José Carlos Souza

Personal information
- Full name: José Carlos Souza Júnior
- National team: Brazil
- Born: July 13, 1971 (age 54) São Paulo, Brazil
- Height: 6 ft 2 in (1.88 m)

Sport
- Sport: Swimming
- Strokes: Butterfly, freestyle, medley
- Club: Esporte Clube Pinheiros, UT, Bolles Sharks
- College team: University of Tennessee

Medal record
Men's swimming
Representing Brazil
World Championships (SC)
| Gold medal – first place | 1993 Palma | 4×100 m freestyle |
| Bronze medal – third place | 1993 Palma | 4×200 m freestyle |

= José Carlos Souza =

Brazilian swimmer (born 1971)

José Carlos Souza Júnior (born July 13, 1971) is a former international swimmer from Brazil, who participated at the 1992 Summer Olympics for his native country. In 1987, he went to live in the United States. He studied Business Administration at the University of Tennessee.
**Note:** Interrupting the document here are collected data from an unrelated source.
/-- 42_incdec_r16.md R85 to R88: encoding, result modulo 2^16 (0 gives 65535), frame and completion of DEC AX, CX, DX,
BX. -/
def Obligations.DecrementWordRegisters : Prop :=
  CellRule .decAx 0x48#8 (.decrement (.cell .ax)) .ax (fun x => (x + 65535) % 65536) ∧
  CellRule .decCx 0x49#8 (.decrement (.cell .cx)) .cx (fun x => (x + 65535) % 65536) ∧
  CellRule .decDx 0x4A#8 (.decrement (.cell .dx)) .dx (fun x => (x + 65535) % 65536) ∧
  CellRule .decBx 0x4B#8 (.decrement (.cell .bx)) .bx (fun x => (x + 65535) % 65536)

/-- 43_incdec_r8.md R89 to R92: encoding, result modulo 2^8 with no carry into the high byte, frame and completion of
INC AL, CL, DL, BL. -/
def Obligations.IncrementLowBytes : Prop :=
  ViewRule .incAl 0xFE#8 0xC0#8 (.increment (.view .al)) .al .ah (fun x => (x + 1) % 256) ∧
  ViewRule .incCl 0xFE#8 0xC1#8 (.increment (.view .cl)) .cl .ch (fun x => (x + 1) % 256) ∧
  ViewRule .incDl 0xFE#8 0xC2#8 (.increment (.view .dl)) .dl .dh (fun x => (x + 1) % 256) ∧
  ViewRule .incBl 0xFE#8 0xC3#8 (.increment (.view .bl)) .bl .bh (fun x => (x + 1) % 256)

/-- 43_incdec_r8.md R93 to R96: encoding under group 0xFC, result modulo 2^8, frame and completion of INC AH, CH, DH,
BH. -/
def Obligations.IncrementHighBytes : Prop :=
  ViewRule .incAh 0xFC#8 0xC4#8 (.increment (.view .ah)) .ah .al (fun x => (x + 1) % 256) ∧
  ViewRule .incCh 0xFC#8 0xC5#8 (.increment (.view .ch)) .ch .cl (fun x => (x + 1) % 256) ∧
  ViewRule .incDh 0xFC#8 0xC6#8 (.increment (.view .dh)) .dh .dl (fun x => (x + 1) % 256) ∧
  ViewRule .incBh 0xFC#8 0xC7#8 (.increment (.view .bh)) .bh .bl (fun x => (x + 1) % 256)

/-- 43_incdec_r8.md R97 to R100: encoding, result modulo 2^8 with no borrow from the high byte, frame and completion of
DEC AL, CL, DL, BL. -/
def Obligations.DecrementLowBytes : Prop :=
  ViewRule .decAl 0xFE#8 0xC8#8 (.decrement (.view .al)) .al .ah (fun x => (x + 255) % 256) ∧
  ViewRule .decCl 0xFE#8 0xC9#8 (.decrement (.view .cl)) .cl .ch (fun x => (x + 255) % 256) ∧
  ViewRule .decDl 0xFE#8 0xCA#8 (.decrement (.view .dl)) .dl .dh (fun x => (x + 255) % 256) ∧
  ViewRule .decBl 0xFE#8 0xCB#8 (.decrement (.view .bl)) .bl .bh (fun x => (x + 255) % 256)

/-- 43_incdec_r8.md R101 to R104: encoding, result modulo 2^8, frame and completion of DEC AH, CH, DH, BH. -/
def Obligations.DecrementHighBytes : Prop :=
  ViewRule .decAh 0xFE#8 0xCC#8 (.decrement (.view .ah)) .ah .al (fun x => (x + 255) % 256) ∧
  ViewRule .decCh 0xFE#8 0xCD#8 (.decrement (.view .ch)) .ch .cl (fun x => (x + 255) % 256) ∧
  ViewRule .decDh 0xFE#8 0xCE#8 (.decrement (.view .dh)) .dh .dl (fun x => (x + 255) % 256) ∧
  ViewRule .decBh 0xFE#8 0xCF#8 (.decrement (.view .bh)) .bh .bl (fun x => (x + 255) % 256)

/-- 41_nop.md R77, R78: NOP by 0x90 and by every other unlisted primary byte writes no state at all, both append the same
Instruction, whatever follows in the buffer, and the execute step on it still advances `xp`. -/
def Obligations.NoopWritesNothing : Prop :=
  ∀ (s : State) (op : Byte) (rest : List Byte),
    decode (0x90#8 :: rest) = .ok (.nop, 1) ∧ Instr.nop.variant? = some .noop ∧ exec .nop s = .next s ∧
    (isFallbackByte op = true → decode (op :: rest) = .ok (.nopFallback op, 1)) ∧
    (Instr.nopFallback op).variant? = some .noop ∧ exec (.nopFallback op) s = .next s ∧
    (s.phase = .executing → s.seq[s.xp]? = some .noop →
      step s = .next { s with xp := s.xp + 1, phase := if s.xp + 1 = s.seq.length then .executed else .executing })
At the 1991 World Aquatics Championships, he finished 25th in the 100-metre butterfly, and 30th in the 200-metre individual medley.

José Carlos was at the 1991 Pan American Games in Havana, where he finished 7th in the 200-metre individual medley, and 8th in the 50-metre freestyle.
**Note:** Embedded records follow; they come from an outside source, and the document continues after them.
-- ==== Sys2Proof/Laws/Passes.lean ====
section
/-! SUPPORT. The equations of the pure decode pass and execute pass. -/

namespace Sys2Proof.Machine

@[simp] theorem decodePass_nil (pos : Nat) : decodePass pos [] = ([], .clear) := by rw [decodePass.eq_def]

/-- A primary byte: its entry, then the rest (30_encoding.md R53). -/
theorem decodePass_primary (pos : Nat) {op : Byte} (rest : List Byte) (h : isGroupByte op = false) :
    decodePass pos (op :: rest) =
      (((decodePrimary op).variant?.getD .noop) :: (decodePass (pos + 1) rest).1, (decodePass (pos + 1) rest).2) := by
  rw [decodePass.eq_def]; simp [h]

/-- A group byte at the end (60_exceptions.md R113). -/
theorem decodePass_truncated (pos : Nat) {op : Byte} (h : isGroupByte op = true) :
    decodePass pos [op] = ([], ⟨.truncated, pos, 0#8⟩) := by
  rw [decodePass.eq_def]; simp [h]

/-- A group byte with a listed secondary byte: its entry, then the rest (30_encoding.md R53). -/
theorem decodePass_listed (pos : Nat) {op ss : Byte} {v : Variant} (rest : List Byte) (h : isGroupByte op = true)
    (hv : decodedVariant [op, ss] = some v) :
    decodePass pos (op :: ss :: rest) = (v :: (decodePass (pos + 2) rest).1, (decodePass (pos + 2) rest).2) := by
  rw [decodePass.eq_def]; simp [h, hv]

/-- A group byte with an unlisted secondary byte (60_exceptions.md R114). -/
theorem decodePass_unlisted (pos : Nat) {op ss : Byte} (rest : List Byte) (h : isGroupByte op = true)
    (hv : decodedVariant [op, ss] = none) :
    decodePass pos (op :: ss :: rest) = ([], ⟨.invalidSecondary, pos, ss⟩) := by
  rw [decodePass.eq_def]; simp [h, hv]

@[simp] theorem executePass_nil (f : Regs) : executePass [] f = f := rfl

@[simp] theorem executePass_cons (v : Variant) (vs : List Variant) (f : Regs) :
    executePass (v :: vs) f = executePass vs (v.regEffect f) := rfl

/-- Applying one more entry at the end. -/
theorem executePass_append_one (vs : List Variant) (v : Variant) (f : Regs) :
    executePass (vs ++ [v]) f = v.regEffect (executePass vs f) := by
  simp [executePass]

@[simp] theorem runSteps_zero (s : State) : runSteps 0 s = .next s := rfl

theorem runSteps_succ {s t : State} (h : step s = .next t) (k : Nat) : runSteps (k + 1) s = runSteps k t := by
  simp [runSteps, h]

/-- Steps compose. -/
theorem runSteps_add {s t : State} (j k : Nat) (h : runSteps j s = .next t) : runSteps (j + k) s = runSteps k t := by
  induction j generalizing s with
  | zero => cases h; simp
  | succ j ih =>
    cases hs : step s with
    | next u =>
      rw [runSteps_succ hs] at h
      rw [show j + 1 + k = j + k + 1 by omega, runSteps_succ hs, ih h]
    | fault e => simp [runSteps, hs] at h
    | refused e => simp [runSteps, hs] at h

end Sys2Proof.Machine
end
At the 1992 Summer Olympics in Barcelona, his best result was the sixth place in the men's 4×100-metre freestyle. He also finished 12th in the 100-metre butterfly, and 30th in the 200-metre individual medley.

In 1993 he broke two World Records on short course. On July 7, the Brazil team, composed of Fernando Scherer, Teofilo Ferreira, José Carlos Souza and Gustavo Borges broke the world record in 4×100-metre freestyle with a time of 3:13.97, which belonged to Sweden since March 19, 1989: 3:14.00. On December 5, Brazil again beat the record, with the same team, doing 3:12.11. This mark was achieved in the 1993 FINA World Swimming Championships, where he won gold in the 4×100-metre freestyle, and bronze in the 4×200-metre freestyle (breaking the South American record with a time of 7:09.38). He also finished 5th in the 4×100-metre medley, along with Maurício Menezes, Gustavo Borges and Rogério Romero, and 15th in the 100-metre butterfly.
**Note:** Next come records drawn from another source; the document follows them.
/-- Settles O51: the reset state is what LOAD of no bytes leaves. -/
theorem invariantHoldsAtReset : Obligations.InvariantHoldsAtReset :=
  ⟨runInvariant_loadBytes State.reset [], Nat.zero_le _⟩

/-! ### Every step keeps the invariant -/

theorem RunInvariant.setCommands {s : State} (h : RunInvariant s) (cs : List Command) :
    RunInvariant (s.setCommands cs) :=
  { h with }

/-- A change of PHASE alone has only the phase's own parts to show. -/
theorem RunInvariant.setPhase {s : State} (h : RunInvariant s) {p : Phase} (hs : s.phase ≠ .faulted)
    (hp : p ≠ .faulted) (hcontroller : PhaseInv (s.setPhase p)) (hsequence : SequenceInv (s.setPhase p)) :
    RunInvariant (s.setPhase p) :=
  { h with
    lengthsAddUp := (h.lengths_eq_dp hs).trans (decodedBytes_of_ne_faulted (s := s.setPhase p) hp).symm
    controller := hcontroller
    sequence := hsequence }

/-- DECODE in Idle: nothing is decoded yet, so all the bytes are left to decode, and none where there are none. -/
theorem RunInvariant.startDecode {s : State} (h : RunInvariant s) (hp : s.phase = .idle) :
    RunInvariant (startDecode s) := by
  obtain ⟨hdp, hseq, hxp, hr⟩ := (phaseInv_idle hp).mp h.controller
  unfold Machine.startDecode
  split
  · next hn =>
    have hbytes : s.bytes = [] := List.eq_nil_of_length_eq_zero ((bytes_length_of_dense h.bufferDense).trans hn)
    refine h.setPhase (by simp [hp]) nofun ⟨hdp.trans hn.symm, hxp, hr⟩ ?_
    show decodePass 0 s.bytes = (s.seq, s.record)
    rw [hbytes, hseq, hr, decodePass_nil]
  · next hn =>
    refine h.setPhase (by simp [hp]) nofun ⟨hdp ▸ Nat.pos_of_ne_zero hn, hxp, hr⟩ ?_
    have hall : (s.setPhase .decoding).decodingLeft = decodePass 0 s.bytes := by
      rw [State.decodingLeft, setPhase_dp, hdp]
      rfl
    rw [sequenceInv_decoding rfl, hall, setPhase_seq, hseq]
    rfl

/-- EXECUTE in Decoded: no entry is applied yet. -/
theorem RunInvariant.startExecute {s : State} (h : RunInvariant s) (hp : s.phase = .decoded) :
    RunInvariant (startExecute s) := by
  obtain ⟨hdp, hxp, hr⟩ := (phaseInv_decoded hp).mp h.controller
  have hwhole := (sequenceInv_after_decoding (by simp [hp]) (by simp [hp])).mp h.sequence
  unfold Machine.startExecute
  split
  · next hn => exact h.setPhase (by simp [hp]) nofun ⟨hdp, hxp.trans hn.symm, hr⟩ hwhole
  · next hn => exact h.setPhase (by simp [hp]) nofun ⟨hdp, hxp ▸ Nat.pos_of_ne_zero hn, hr⟩ hwhole

/-- A decode step that appends the next entry of the decoding. -/
theorem RunInvariant.appendDecoded {s : State} (h : RunInvariant s) (hp : s.phase = .decoding) {v : Variant}
    (hemit : v.emitted = true) (hle : s.dp + v.byteLength ≤ s.n)
    (hleft : s.decodingLeft = (v :: (s.appendDecoded v v.byteLength).decodingLeft.1,
      (s.appendDecoded v v.byteLength).decodingLeft.2)) : RunInvariant (s.appendDecoded v v.byteLength) := by
  obtain ⟨-, hxp, hr⟩ := (phaseInv_decoding hp).mp h.controller
  have hpos := byteLength_pos_of_emitted hemit
  have hfits := h.sequenceFits
  have hsum := h.lengths_eq_dp (by simp [hp])
  have hbefore := (sequenceInv_decoding hp).mp h.sequence
  rw [hleft, List.append_cons] at hbefore
  set t := s.appendDecoded v v.byteLength
  have hwhole : decodePass 0 t.bytes = (t.seq ++ t.decodingLeft.1, t.decodingLeft.2) := hbefore
  have hphase : decodedBytes t = t.dp ∧ PhaseInv t ∧ SequenceInv t := by
    by_cases hn : s.dp + v.byteLength = s.n
    · have hp' : t.phase = .decoded := if_pos hn
      rw [decodingLeft_of_end (s := t) h.bufferDense hn, List.append_nil, ← hr] at hwhole
      exact ⟨decodedBytes_of_ne_faulted (by simp [hp']), (phaseInv_decoded hp').mpr ⟨hn, hxp, hr⟩,
        (sequenceInv_after_decoding (by simp [hp']) (by simp [hp'])).mpr hwhole⟩
    · have hp' : t.phase = .decoding := (if_neg hn).trans hp
      exact ⟨decodedBytes_of_ne_faulted (by simp [hp']),
        (phaseInv_decoding hp').mpr ⟨lt_of_le_of_ne hle hn, hxp, hr⟩, (sequenceInv_decoding hp').mpr hwhole⟩
  obtain ⟨hdecoded, hcontroller, hsequence⟩ := hphase
  exact { h with
    pointerInBuffer := hle
    sequenceFits := by simp [t]; omega
    indexInSequence := by simp [t, hxp]
    emittedOnly := List.forall_mem_append.mpr ⟨h.emittedOnly, by simpa using hemit⟩
    lengthsAddUp := by rw [hdecoded]; simp [t, hsum]
    controller := hcontroller
    sequence := hsequence
    registers := by simpa [t, hxp] using h.registers }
In 1993, he was the South American record holder in the 50-metre and 100-metre butterfly, and in the 200-metre individual medley.

He won the Bronze medal in the 1992 NCAA Championships-1993 Indianapolis, in the 100-metre butterfly. Won the gold medal in the 1992 SEC Championships-1992 Fayetville, in the 100-metre butterfly. Brasil National Champion multiple times in 50-metre freestyle, 100-metre freestyle, 100-metre butterfly, 200-metre butterfly, 200-metre individual medley.